Task requirements: All of the data below needs to be set down again, exactly as shown.

Given data:
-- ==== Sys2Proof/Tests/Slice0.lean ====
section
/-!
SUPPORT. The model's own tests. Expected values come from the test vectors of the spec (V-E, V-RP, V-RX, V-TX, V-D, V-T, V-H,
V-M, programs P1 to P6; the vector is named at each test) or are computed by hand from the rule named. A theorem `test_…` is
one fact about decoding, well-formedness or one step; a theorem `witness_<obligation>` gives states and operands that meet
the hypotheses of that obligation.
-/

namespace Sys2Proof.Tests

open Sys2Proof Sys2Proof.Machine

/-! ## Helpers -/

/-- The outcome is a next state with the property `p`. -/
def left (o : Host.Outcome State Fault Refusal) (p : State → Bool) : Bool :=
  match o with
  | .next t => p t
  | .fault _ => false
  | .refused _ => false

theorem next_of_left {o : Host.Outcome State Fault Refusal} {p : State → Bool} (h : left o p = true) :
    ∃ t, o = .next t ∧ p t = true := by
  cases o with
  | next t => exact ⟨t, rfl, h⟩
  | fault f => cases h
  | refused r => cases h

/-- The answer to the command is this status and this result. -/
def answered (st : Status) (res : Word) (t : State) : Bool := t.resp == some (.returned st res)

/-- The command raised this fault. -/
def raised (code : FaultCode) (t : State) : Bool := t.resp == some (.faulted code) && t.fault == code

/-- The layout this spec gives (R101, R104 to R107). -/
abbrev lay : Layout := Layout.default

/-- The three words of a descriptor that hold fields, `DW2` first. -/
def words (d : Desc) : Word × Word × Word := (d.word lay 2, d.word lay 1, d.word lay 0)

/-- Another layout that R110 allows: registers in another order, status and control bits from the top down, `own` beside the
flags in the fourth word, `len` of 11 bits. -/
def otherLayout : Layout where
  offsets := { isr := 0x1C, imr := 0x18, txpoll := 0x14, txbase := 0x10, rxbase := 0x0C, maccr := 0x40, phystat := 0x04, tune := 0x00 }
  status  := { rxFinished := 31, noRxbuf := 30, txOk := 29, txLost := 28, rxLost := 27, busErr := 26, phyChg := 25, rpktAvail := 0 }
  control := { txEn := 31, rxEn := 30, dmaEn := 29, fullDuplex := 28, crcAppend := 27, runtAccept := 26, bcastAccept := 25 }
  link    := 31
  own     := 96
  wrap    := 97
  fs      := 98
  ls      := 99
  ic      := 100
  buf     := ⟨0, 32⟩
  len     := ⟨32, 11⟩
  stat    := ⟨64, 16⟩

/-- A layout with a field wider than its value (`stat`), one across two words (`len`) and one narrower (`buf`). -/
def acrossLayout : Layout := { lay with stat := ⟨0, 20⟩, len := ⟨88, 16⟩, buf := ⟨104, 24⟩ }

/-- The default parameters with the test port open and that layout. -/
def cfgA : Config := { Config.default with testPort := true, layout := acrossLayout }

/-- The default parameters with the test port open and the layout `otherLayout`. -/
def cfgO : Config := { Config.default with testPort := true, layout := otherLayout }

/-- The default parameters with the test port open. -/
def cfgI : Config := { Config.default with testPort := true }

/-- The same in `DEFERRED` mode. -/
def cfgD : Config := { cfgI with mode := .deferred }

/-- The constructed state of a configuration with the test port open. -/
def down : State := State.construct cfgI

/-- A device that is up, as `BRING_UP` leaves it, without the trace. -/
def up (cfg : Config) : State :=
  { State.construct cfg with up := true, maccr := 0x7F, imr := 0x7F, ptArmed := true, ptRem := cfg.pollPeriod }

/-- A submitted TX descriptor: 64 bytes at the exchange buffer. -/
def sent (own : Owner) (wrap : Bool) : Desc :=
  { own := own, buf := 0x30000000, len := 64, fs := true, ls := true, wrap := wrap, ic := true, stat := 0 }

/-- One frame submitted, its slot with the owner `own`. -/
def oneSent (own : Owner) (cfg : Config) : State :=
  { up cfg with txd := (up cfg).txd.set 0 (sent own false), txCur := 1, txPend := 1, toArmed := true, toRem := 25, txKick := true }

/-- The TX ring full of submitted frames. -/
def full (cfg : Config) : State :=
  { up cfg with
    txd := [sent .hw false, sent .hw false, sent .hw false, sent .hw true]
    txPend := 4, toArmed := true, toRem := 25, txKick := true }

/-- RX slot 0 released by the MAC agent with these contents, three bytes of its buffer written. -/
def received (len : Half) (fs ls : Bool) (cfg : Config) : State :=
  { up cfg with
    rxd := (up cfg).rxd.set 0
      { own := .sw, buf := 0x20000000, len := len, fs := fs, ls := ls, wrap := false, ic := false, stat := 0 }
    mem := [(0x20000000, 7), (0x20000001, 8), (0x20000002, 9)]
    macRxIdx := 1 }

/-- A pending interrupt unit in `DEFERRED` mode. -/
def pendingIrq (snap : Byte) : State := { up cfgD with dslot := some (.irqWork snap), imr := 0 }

Expected answer:
-- ==== Sys2Proof/Tests/Slice0.lean ====
section
/-!
SUPPORT. The model's own tests. Expected values come from the test vectors of the spec (V-E, V-RP, V-RX, V-TX, V-D, V-T, V-H,
V-M, programs P1 to P6; the vector is named at each test) or are computed by hand from the rule named. A theorem `test_…` is
one fact about decoding, well-formedness or one step; a theorem `witness_<obligation>` gives states and operands that meet
the hypotheses of that obligation.
-/

namespace Sys2Proof.Tests

open Sys2Proof Sys2Proof.Machine

/-! ## Helpers -/

/-- The outcome is a next state with the property `p`. -/
def left (o : Host.Outcome State Fault Refusal) (p : State → Bool) : Bool :=
  match o with
  | .next t => p t
  | .fault _ => false
  | .refused _ => false

theorem next_of_left {o : Host.Outcome State Fault Refusal} {p : State → Bool} (h : left o p = true) :
    ∃ t, o = .next t ∧ p t = true := by
  cases o with
  | next t => exact ⟨t, rfl, h⟩
  | fault f => cases h
  | refused r => cases h

/-- The answer to the command is this status and this result. -/
def answered (st : Status) (res : Word) (t : State) : Bool := t.resp == some (.returned st res)

/-- The command raised this fault. -/
def raised (code : FaultCode) (t : State) : Bool := t.resp == some (.faulted code) && t.fault == code

/-- The layout this spec gives (R101, R104 to R107). -/
abbrev lay : Layout := Layout.default

/-- The three words of a descriptor that hold fields, `DW2` first. -/
def words (d : Desc) : Word × Word × Word := (d.word lay 2, d.word lay 1, d.word lay 0)

/-- Another layout that R110 allows: registers in another order, status and control bits from the top down, `own` beside the
flags in the fourth word, `len` of 11 bits. -/
def otherLayout : Layout where
  offsets := { isr := 0x1C, imr := 0x18, txpoll := 0x14, txbase := 0x10, rxbase := 0x0C, maccr := 0x40, phystat := 0x04, tune := 0x00 }
  status  := { rxFinished := 31, noRxbuf := 30, txOk := 29, txLost := 28, rxLost := 27, busErr := 26, phyChg := 25, rpktAvail := 0 }
  control := { txEn := 31, rxEn := 30, dmaEn := 29, fullDuplex := 28, crcAppend := 27, runtAccept := 26, bcastAccept := 25 }
  link    := 31
  own     := 96
  wrap    := 97
  fs      := 98
  ls      := 99
  ic      := 100
  buf     := ⟨0, 32⟩
  len     := ⟨32, 11⟩
  stat    := ⟨64, 16⟩

/-- A layout with a field wider than its value (`stat`), one across two words (`len`) and one narrower (`buf`). -/
def acrossLayout : Layout := { lay with stat := ⟨0, 20⟩, len := ⟨88, 16⟩, buf := ⟨104, 24⟩ }

/-- The default parameters with the test port open and that layout. -/
def cfgA : Config := { Config.default with testPort := true, layout := acrossLayout }

/-- The default parameters with the test port open and the layout `otherLayout`. -/
def cfgO : Config := { Config.default with testPort := true, layout := otherLayout }

/-- The default parameters with the test port open. -/
def cfgI : Config := { Config.default with testPort := true }

/-- The same in `DEFERRED` mode. -/
def cfgD : Config := { cfgI with mode := .deferred }

/-- The constructed state of a configuration with the test port open. -/
def down : State := State.construct cfgI

/-- A device that is up, as `BRING_UP` leaves it, without the trace. -/
def up (cfg : Config) : State :=
  { State.construct cfg with up := true, maccr := 0x7F, imr := 0x7F, ptArmed := true, ptRem := cfg.pollPeriod }

/-- A submitted TX descriptor: 64 bytes at the exchange buffer. -/
def sent (own : Owner) (wrap : Bool) : Desc :=
  { own := own, buf := 0x30000000, len := 64, fs := true, ls := true, wrap := wrap, ic := true, stat := 0 }

/-- One frame submitted, its slot with the owner `own`. -/
def oneSent (own : Owner) (cfg : Config) : State :=
  { up cfg with txd := (up cfg).txd.set 0 (sent own false), txCur := 1, txPend := 1, toArmed := true, toRem := 25, txKick := true }

/-- The TX ring full of submitted frames. -/
def full (cfg : Config) : State :=
  { up cfg with
    txd := [sent .hw false, sent .hw false, sent .hw false, sent .hw true]
    txPend := 4, toArmed := true, toRem := 25, txKick := true }

/-- RX slot 0 released by the MAC agent with these contents, three bytes of its buffer written. -/
def received (len : Half) (fs ls : Bool) (cfg : Config) : State :=
  { up cfg with
    rxd := (up cfg).rxd.set 0
      { own := .sw, buf := 0x20000000, len := len, fs := fs, ls := ls, wrap := false, ic := false, stat := 0 }
    mem := [(0x20000000, 7), (0x20000001, 8), (0x20000002, 9)]
    macRxIdx := 1 }

/-- A pending interrupt unit in `DEFERRED` mode. -/
def pendingIrq (snap : Byte) : State := { up cfgD with dslot := some (.irqWork snap), imr := 0 }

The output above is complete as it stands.